Encephalitogenic T-cell proliferation
TMOG raised from MOG35–55 immunized mice was obtained and maintained as previously described [8, 9, 27]. To assay the effect of DMH-CBD on TMOG proliferation, TMOG cells were cultured in 96-well plates (1.25×104 cells/well) together with splenic antigen-presenting cells (APCs; 5×105 cells/well). APCs were irradiated (25 Gy) before co-culturing to prevent them from proliferation. The co-cultured cells (TMOG/APCs) were maintained in 0.2 mL of RPMI medium containing 2.5% fetal calf serum, supplemented with streptomycin (100 μg/mL), penicillin (100 U/mL), 2 mM L-glutamine, and 50 μM β-mercaptoethanol. DMH-CBD at final doses of 0.1, 1, 5, and 10 μM was added to the cells together with the MOG35–55peptide at either 1 or 2.5 μg/mL. The cells were then incubated for 72 h at 37 °C in 5% CO2-humidified air. Cell proliferation was measured by pulsing the cells with [3H]thymidine (0.5 μCi/well; Perkin Elmer, Boston, MA, USA) for the last 16 h of the incubation period, and the cells were then harvested and counted using a Matrix 96 Direct β-counter (Packard Instruments, Meriden, CT, USA). The proliferative responses of the TMOG cells in each well were converted to percentage values with MOG35–55 effect expressed as 100%. Percentage values are calculated from the stimulation index data, which are the fold changes in mean counts per minutes (cpm) of MOG35–55 cultures over mean cpm of cultures without MOG (spontaneous proliferation). Statistical analysis was performed on percentage values [8, 27].
Data are expressed as the mean±SEM of three independent experiments and analyzed for statistical significance using Student’s t-test or one-way analysis of variance (ANOVA), followed by Dunnett’s or Newman-Keul’s post hoc test. p<0.05 was considered significant. GraphPad Prism 5 software (La Jolla, CA, USA) was used for statistical analysis of the data.

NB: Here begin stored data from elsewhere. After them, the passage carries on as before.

-- ==== Sys2Proof/Machine/State.lean ====
section
/-! DEFINITION. The state of the machine (10_state.md), the ways a step can stop, and the state after reset
(70_reset_and_hazards.md R320). -/

namespace Sys2Proof.Machine

/-- The two held bits of `mstatus` (10_state.md R32 to R34): MIE at bit 3, MPIE at bit 7. -/
structure Mstatus where
  mie : Bool
  mpie : Bool
deriving DecidableEq, Repr

/-- The two held bits of `mie` (10_state.md R35, R36): MEIE at bit 11, MTIE at bit 7. -/
structure Mie where
  meie : Bool
  mtie : Bool
deriving DecidableEq, Repr

/-- The two bits of `mip` (10_state.md R37, R38): MEIP at bit 11, MTIP at bit 7. -/
structure Mip where
  meip : Bool
  mtip : Bool
deriving DecidableEq, Repr

/-- What the platform gives at one step: the two pending lines (60_exceptions.md R286) and, should an interrupt become
ready at this boundary, for how many boundaries it waits (R288). -/
structure PlatformInput where
  mtip : Bool
  meip : Bool
  delay : Nat
deriving DecidableEq, Repr

/-- Memory: the bytes that something has placed, in strictly rising order of address. An address not listed holds no
value the model knows (20_memory.md R61). -/
abbrev Memory := List Host.Cell

/-- The one form of a memory: addresses strictly rising, all below 2^32. An unlisted address holds no value, so no entry
can equal what it holds. -/
abbrev Memory.wf (m : Memory) : Prop :=
  m.Pairwise (fun c d => c.1 < d.1) ∧ ∀ c ∈ m, c.1 < 2 ^ 32

/-- The six CSRs (10_state.md R31). -/
inductive CsrName where
  | mstatus
  | mie
  | mip
  | mtvec
  | mepc
  | mcause
deriving DecidableEq, Repr

/-- Everything the spec gives the machine (10_state.md), its parameters (00_scope.md §4), and three fields of the model's
own that stand for the platform's choices: `inputs`, `time`, `irqWait` (notes/assumptions/3.md, 4.md). -/
structure State where
  /-- `x1` to `x31`; `x0` is a constant and has no storage (R20, R21) -/
  regs : Vector Word 31
  /-- the address of the instruction being executed (R26) -/
  pc : Word
  mstatus : Mstatus
  mie : Mie
  mip : Mip
  /-- BASE at 31:2, MODE at 1:0 (R39) -/
  mtvec : Word
  /-- MEPC; bits 1:0 read 0 (R41) -/
  mepc : Word
  /-- Interrupt at 31, Exception Code at 30:0 (R42) -/
  mcause : Word
  /-- R47, 20_memory.md R60 -/
  mem : Memory
  /-- the byte addresses stored to since reset, strictly rising; kept while `COHERENT_FETCH` is false (R48) -/
  stored : List Nat
  /-- the parameters of 00_scope.md §4; no step changes them -/
  params : Params
  /-- the platform inputs of the next steps; once used up, the inputs are free (R286) -/
  inputs : List PlatformInput
  /-- the number of steps made: the index of `irq(t)` and of every fresh free value (R44, R286) -/
  time : Nat
  /-- the boundaries a ready interrupt still waits; `none` when no interrupt is waiting (R288) -/
  irqWait : Option Nat
deriving DecidableEq, Repr

/-- The hart is stuck. -/
inductive Fault where
  /-- An access at this address for which `mapped` is false, under `UNMAPPED_POLICY` = `stuck`: the hart has no enabled step
  (20_memory.md R66). Raised by fetch, loads and stores. Safe: the spec gives no step. -/
  | unmapped (kind : AccessKind) (address : Word)
deriving DecidableEq, Repr

/-- The situations the spec gives no meaning to. -/
inductive Refusal where
  /-- An instruction of the table without a meaning in this model. Raised by no instruction: all 44 have one. Safe. -/
  | notModelled (mnemonic : String)
  /-- A load or store not at its natural alignment under `MISALIGNED_DATA` = `refuse` (20_memory.md R68). Raised by `lh lhu
  lw sh sw`. Safe: the spec gives it no meaning. -/
  | misalignedData (kind : AccessKind) (address : Word)
  /-- A fetch at a `pc` that is no multiple of 4 under `MISALIGNED_FETCH` = `refuse` (20_memory.md R69). Raised by the
  fetch. Safe. -/
  | misalignedFetch (pc : Word)
  /-- A fetch of a byte stored to since reset under `COHERENT_FETCH` = false (20_memory.md R72). Raised by the fetch. Safe. -/
  | storedFetch (pc : Word)
  /-- An unlisted word under `UNLISTED_POLICY` = `refuse` (30_encoding.md R111). Raised by the fetch. Safe. -/
  | unlistedWord (word : Word)
  /-- A word of `fence fence.i ecall ebreak wfi sret` (30_encoding.md R112). Raised by the fetch. Safe. -/
  | standardWord (name : StandardWord)
  /-- A CSR instruction whose number names none of the six CSRs (49_csr_mret.md R266). Raised by the six CSR
  instructions. Safe. -/
  | unknownCsr (number : CsrNum)
  /-- A trap taken while `mtvec.MODE` is 2 or 3 (60_exceptions.md R291). Raised by trap entry. Safe. -/
  | reservedVectorMode (mode : BitVec 2)
deriving DecidableEq, Repr

/-- What one instruction or one step answers. -/
abbrev Result := Host.Outcome State Fault Refusal

/-- The state after reset of a machine with parameters `p` (70_reset_and_hazards.md R320): `pc` is `RESET_PC`, MIE is 0, no
address has been stored to, memory lists nothing. Every other value here the spec leaves unspecified: DESIGN CHOICE 0
(notes/assumptions/1.md), and no scripted platform input (notes/assumptions/3.md). -/
def State.resetWith (p : Params) : State :=
  { regs := Vector.replicate 31 0
    pc := p.resetPc
    mstatus := { mie := false, mpie := false }
    mie := { meie := false, mtie := false }
    mip := { meip := false, mtip := false }
    mtvec := 0
    mepc := 0
    mcause := 0
    mem := []
    stored := []
    params := p
    inputs := []
    time := 0
    irqWait := none }

/-- The machine right after reset, with the spec's default parameters. -/
def State.reset : State := State.resetWith Config.default

end Sys2Proof.Machine
end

DMH-CBD treatment downregulates mRNA expression of LPS-upregulated pro-inflammatory genes in BV-2 cells
BV-2 cells were pretreated for 2 h with DMH-CBD (1, 5, and 10 μM) and then stimulated with LPS (100 ng/mL) for an additional 4 h. The control treatment with DMH-CBD alone lasted for 6 h and with LPS alone for 4 h. These treatment time points were chosen following our previous reports [7, 11]. The cells were then collected, mRNA extracted, and the expression of several genes determined by qPCR. qPCR analysis showed strong upregulation in the mRNA levels of Il1b, Il6, and Tnf following LPS stimulation of microglial cells (Figure 1A–C). Treatment with DMH-CBD significantly decreased, in a dose-dependent manner, the LPS-upregulated expression of Il1b mRNA [by 88% at 10 μM DMH-CBD; ANOVA F(4,10)=187.9, p<0.001] and of Il6 [by 82% at 10 μM DMH-CBD; ANOVA F(4,10)=9.97, p<0.01] (Figure 1A,B). The level of LPS-upregulated Tnf mRNA was also decreased by DMH-CBD, reaching a 48% reduction at 10 μM DMH-CBD, a result that unexpectedly was found to be not statistically significant [ANOVA F(4,10)=4.6, p<0.05] (Figure 1C). As shown in Figure 2, DMH-CBD by itself (without LPS) also reduced the basal transcript levels of Il1b, Il6, and Tnf in a dose-dependent manner. At a dose of 10 μM, DMH-CBD decreased the expression of Il1b mRNA by 82% [ANOVA F(3,18)=27.2, p<0.001], Il6 by 67% [ANOVA F(3,18)=14.4, p<0.01, and Tnf by 66% [ANOVA F(3,18)=43.4, p<0.001].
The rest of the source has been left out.